-- ==== Sys2Proof/Config.lean ====
section
/-! DEFINITION. What the spec leaves to a parameter (00_scope.md R7): the types the parameters range over, the
record `Config` of them, and the free answers of the device ports (00_scope.md R10).
The values are set in Sys2Proof/Machine/Params.lean. -/
namespace Sys2Proof

/-- The 45 mnemonics (30_encoding.md R90), the domain of the parameter OPC. -/
inductive Mnemonic where
  | nop | input | call | ret | load | loadi | mov | movi | push | pop
  | add | sub | mul | div | and | or | xor | shl | shra | shrl | cmp | tst
  | color | pixel | stor | stori | time | timerst | rnd
  | jmp | jmpi | jeq | jne | jg | jge | ja | jae | jl | jle | jb | jbe | jo | jno | js | jns
  deriving DecidableEq, Repr

/-- Every mnemonic, in the order of the opcode table. -/
def Mnemonic.all : List Mnemonic :=
  [.nop, .input, .call, .ret, .load, .loadi, .mov, .movi, .push, .pop,
   .add, .sub, .mul, .div, .and, .or, .xor, .shl, .shra, .shrl, .cmp, .tst,
   .color, .pixel, .stor, .stori, .time, .timerst, .rnd,
   .jmp, .jmpi, .jeq, .jne, .jg, .jge, .ja, .jae, .jl, .jle, .jb, .jbe, .jo, .jno, .js, .jns]

/-- The twelve arithmetic opcodes (00_scope.md R15). -/
inductive AluOp where
  | add | sub | mul | div | and | or | xor | shl | shra | shrl | cmp | tst
  deriving DecidableEq, Repr

/-- The parameter OOB: what a 16-bit data access at 0xFFFF does with its second byte
(20_memory.md R56; the three values are those of 92_eei_decisions.md D6). -/
inductive Oob where
  /-- The second byte is at address 0x0000 (the spec's default). -/
  | wrap
  /-- The second byte is at the highest address again (log 6). -/
  | clamp
  /-- The access stops the machine with a fault of the model's own. -/
  | fault
  deriving DecidableEq, Repr

/-- The parameter SHIFT_COUNT: how a shift reads its count (92_eei_decisions.md D4). -/
inductive ShiftCount where
  | mathematical | mod16 | mod32
  deriving DecidableEq, Repr

/-- The parameter POP_SP_ORDER: what POP leaves in the stack pointer when it is also the destination
(92_eei_decisions.md D10). -/
inductive PopSpOrder where
  /-- The register is written first and then loses 2 (the spec's default). -/
  | loadedMinusTwo
  /-- The stack pointer loses 2 first and is then overwritten. -/
  | loaded
  deriving DecidableEq, Repr

/-- The parameter PIXEL_RANGE: what PIXEL does with coordinates outside the 256 by 192 grid
(92_eei_decisions.md D15). -/
inductive PixelRange where
  /-- The event is emitted unchanged and the display drops it (the spec's default). -/
  | drop
  /-- Each coordinate is masked to 8 bits before the event is emitted. -/
  | maskToByte
  /-- The machine stops with a fault of the model's own. -/
  | fault
  deriving DecidableEq, Repr

/-- The parameters of 00_scope.md R7, one field for each. -/
structure Config where
  /-- OPC: the opcode byte of each mnemonic (30_encoding.md R91, D1). It has to be injective and to give ADD the byte
  0x0A, which `opcodeMapWellFormed` checks. -/
  opc : Mnemonic → Byte
  /-- DIV0_REG: the value DIV stores when `src = 0` (42_alu.md R149, D5). -/
  div0Reg : Word
  /-- OOB (20_memory.md R56, D6). -/
  oob : Oob
  /-- SHIFT_COUNT (42_alu.md R153 to R155, D4). -/
  shiftCount : ShiftCount
  /-- SIGNEDNESS: the operators that read `dest` as signed (42_alu.md R141, D2). -/
  signedDest : List AluOp
  /-- SIGNEDNESS: the operators that read `src` as signed (42_alu.md R141, D2). -/
  signedSrc : List AluOp
  /-- RESET_REGS (70_reset_and_hazards.md R232, D11). -/
  resetRegs : Word
  /-- RESET_MEM_FILL (70_reset_and_hazards.md R231, D11). -/
  resetMemFill : Byte
  /-- RESET_COLOR (70_reset_and_hazards.md R235, D11). -/
  resetColor : Byte
  /-- RESET_PC (70_reset_and_hazards.md R233, D12). -/
  resetPc : Word
  /-- POP_SP_ORDER (41_stack_call.md R132, D10). -/
  popSpOrder : PopSpOrder
  /-- PIXEL_RANGE (43_io_timing_rnd.md R173, D15). -/
  pixelRange : PixelRange

/-- FREE VALUE. The `n`-th port answer, when it is `InputActive(id)` (60_exceptions.md R217, log 18): the
collaborator's table can change between any two instructions, so nothing constrains it. -/
opaque Config.inputAnswer : (n : Nat) → (id : Word) → Bool

/-- FREE VALUE. What the clock shows at the `n`-th port answer, before monotonicity is imposed
(60_exceptions.md R219, log 27). -/
opaque Config.clockAnswer : (n : Nat) → BitVec 64

/-- FREE VALUE. The `n`-th port answer, when it is `RandomDraw16()` (60_exceptions.md R221, log 17). -/
opaque Config.randomAnswer : (n : Nat) → Word

end Sys2Proof
end

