-- ==== Sys2Proof/Machine/Devices.lean ====
section
/-! DEFINITION. The device, timer and random instructions (43_io_timing_rnd.md). -/
namespace Sys2Proof.Machine

/-- INPUT: the id is the whole `src` (43_io_timing_rnd.md R171). -/
def execInput (reg1 reg2 : Reg) (s : State) : Answer :=
  (s.answered.setReg reg1 (if s.inputActive (s.reg reg2) then 1 else 0)).advance

/-- COLOR (43_io_timing_rnd.md R172). -/
def execColor (reg1 : Reg) (s : State) : Answer :=
  State.advance { s with color := (s.reg reg1).extractLsb' 0 8 }

/-- PIXEL emits `(dest, src, color)` (43_io_timing_rnd.md R173). -/
def execPixel (reg1 reg2 : Reg) (s : State) : Answer :=
  match pixelEvent (s.reg reg1) (s.reg reg2) s.color with
  | some e => (s.emit e).advance
  | none => .fault .pixelOutOfGrid

/-- TIME stores the milliseconds since `tref`, modulo 65536 (43_io_timing_rnd.md R174). -/
def execTime (reg1 : Reg) (s : State) : Answer :=
  (s.clockRead.setReg reg1 ((s.nowMillis - s.tref).extractLsb' 0 16)).advance

/-- TIMERST (43_io_timing_rnd.md R175). -/
def execTimerst (s : State) : Answer := State.advance { s.clockRead with tref := s.nowMillis }

/-- RND (43_io_timing_rnd.md R176). -/
def execRnd (reg1 : Reg) (s : State) : Answer := (s.answered.setReg reg1 s.randomDraw).advance

end Sys2Proof.Machine
end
....
* **WORK ITEM**: Output the listing above exactly as it appears.

* **REPLY**:
-- ==== Sys2Proof/Config.lean ====
section
/-! DEFINITION. What the spec leaves to a parameter (00_scope.md R7): the types the parameters range over, the
record `Config` of them, and the free answers of the device ports (00_scope.md R10).
The values are set in Sys2Proof/Machine/Params.lean. -/
namespace Sys2Proof

/-- The 45 mnemonics (30_encoding.md R90), the domain of the parameter OPC. -/
inductive Mnemonic where
  | nop | input | call | ret | load | loadi | mov | movi | push | pop
  | add | sub | mul | div | and | or | xor | shl | shra | shrl | cmp | tst
  | color | pixel | stor | stori | time | timerst | rnd
  | jmp | jmpi | jeq | jne | jg | jge | ja | jae | jl | jle | jb | jbe | jo | jno | js | jns
  deriving DecidableEq, Repr

/-- Every mnemonic, in the order of the opcode table. -/
def Mnemonic.all : List Mnemonic :=
  [.nop, .input, .call, .ret, .load, .loadi, .mov, .movi, .push, .pop,
   .add, .sub, .mul, .div, .and, .or, .xor, .shl, .shra, .shrl, .cmp, .tst,
   .color, .pixel, .stor, .stori, .time, .timerst, .rnd,
   .jmp, .jmpi, .jeq, .jne, .jg, .jge, .ja, .jae, .jl, .jle, .jb, .jbe, .jo, .jno, .js, .jns]

/-- The twelve arithmetic opcodes (00_scope.md R15). -/
inductive AluOp where
  | add | sub | mul | div | and | or | xor | shl | shra | shrl | cmp | tst
  deriving DecidableEq, Repr

/-- The parameter OOB: what a 16-bit data access at 0xFFFF does with its second byte
(20_memory.md R56; the three values are those of 92_eei_decisions.md D6). -/
inductive Oob where
  /-- The second byte is at address 0x0000 (the spec's default). -/
  | wrap
  /-- The second byte is at the highest address again (log 6). -/
  | clamp
  /-- The access stops the machine with a fault of the model's own. -/
  | fault
  deriving DecidableEq, Repr

/-- The parameter SHIFT_COUNT: how a shift reads its count (92_eei_decisions.md D4). -/
inductive ShiftCount where
  | mathematical | mod16 | mod32
  deriving DecidableEq, Repr

/-- The parameter POP_SP_ORDER: what POP leaves in the stack pointer when it is also the destination
(92_eei_decisions.md D10). -/
inductive PopSpOrder where
  /-- The register is written first and then loses 2 (the spec's default). -/
  | loadedMinusTwo
  /-- The stack pointer loses 2 first and is then overwritten. -/
  | loaded
  deriving DecidableEq, Repr

/-- The parameter PIXEL_RANGE: what PIXEL does with coordinates outside the 256 by 192 grid
(92_eei_decisions.md D15). -/
inductive PixelRange where
  /-- The event is emitted unchanged and the display drops it (the spec's default). -/
  | drop
  /-- Each coordinate is masked to 8 bits before the event is emitted. -/
  | maskToByte
  /-- The machine stops with a fault of the model's own. -/
  | fault
  deriving DecidableEq, Repr

/-- The parameters of 00_scope.md R7, one field for each. -/
structure Config where
  /-- OPC: the opcode byte of each mnemonic (30_encoding.md R91, D1). It has to be injective and to give ADD the byte
  0x0A, which `opcodeMapWellFormed` checks. -/
  opc : Mnemonic → Byte
  /-- DIV0_REG: the value DIV stores when `src = 0` (42_alu.md R149, D5). -/
  div0Reg : Word
  /-- OOB (20_memory.md R56, D6). -/
  oob : Oob
  /-- SHIFT_COUNT (42_alu.md R153 to R155, D4). -/
  shiftCount : ShiftCount
  /-- SIGNEDNESS: the operators that read `dest` as signed (42_alu.md R141, D2). -/
  signedDest : List AluOp
  /-- SIGNEDNESS: the operators that read `src` as signed (42_alu.md R141, D2). -/
  signedSrc : List AluOp
  /-- RESET_REGS (70_reset_and_hazards.md R232, D11). -/
  resetRegs : Word
  /-- RESET_MEM_FILL (70_reset_and_hazards.md R231, D11). -/
  resetMemFill : Byte
  /-- RESET_COLOR (70_reset_and_hazards.md R235, D11). -/
  resetColor : Byte
  /-- RESET_PC (70_reset_and_hazards.md R233, D12). -/
  resetPc : Word
  /-- POP_SP_ORDER (41_stack_call.md R132, D10). -/
  popSpOrder : PopSpOrder
  /-- PIXEL_RANGE (43_io_timing_rnd.md R173, D15). -/
  pixelRange : PixelRange

/-- FREE VALUE. The `n`-th port answer, when it is `InputActive(id)` (60_exceptions.md R217, log 18): the
collaborator's table can change between any two instructions, so nothing constrains it. -/
opaque Config.inputAnswer : (n : Nat) → (id : Word) → Bool

/-- FREE VALUE. What the clock shows at the `n`-th port answer, before monotonicity is imposed
(60_exceptions.md R219, log 27). -/
opaque Config.clockAnswer : (n : Nat) → BitVec 64

/-- FREE VALUE. The `n`-th port answer, when it is `RandomDraw16()` (60_exceptions.md R221, log 17). -/
opaque Config.randomAnswer : (n : Nat) → Word

end Sys2Proof
end

-- ==== Sys2Proof/Machine/Devices.lean ====
section
/-! DEFINITION. The device, timer and random instructions (43_io_timing_rnd.md). -/
namespace Sys2Proof.Machine

/-- INPUT: the id is the whole `src` (43_io_timing_rnd.md R171). -/
def execInput (reg1 reg2 : Reg) (s : State) : Answer :=
  (s.answered.setReg reg1 (if s.inputActive (s.reg reg2) then 1 else 0)).advance

/-- COLOR (43_io_timing_rnd.md R172). -/
def execColor (reg1 : Reg) (s : State) : Answer :=
  State.advance { s with color := (s.reg reg1).extractLsb' 0 8 }

/-- PIXEL emits `(dest, src, color)` (43_io_timing_rnd.md R173). -/
def execPixel (reg1 reg2 : Reg) (s : State) : Answer :=
  match pixelEvent (s.reg reg1) (s.reg reg2) s.color with
  | some e => (s.emit e).advance
  | none => .fault .pixelOutOfGrid

/-- TIME stores the milliseconds since `tref`, modulo 65536 (43_io_timing_rnd.md R174). -/
def execTime (reg1 : Reg) (s : State) : Answer :=
  (s.clockRead.setReg reg1 ((s.nowMillis - s.tref).extractLsb' 0 16)).advance

/-- TIMERST (43_io_timing_rnd.md R175). -/
def execTimerst (s : State) : Answer := State.advance { s.clockRead with tref := s.nowMillis }

/-- RND (43_io_timing_rnd.md R176). -/
def execRnd (reg1 : Reg) (s : State) : Answer := (s.answered.setReg reg1 s.randomDraw).advance

end Sys2Proof.Machine
end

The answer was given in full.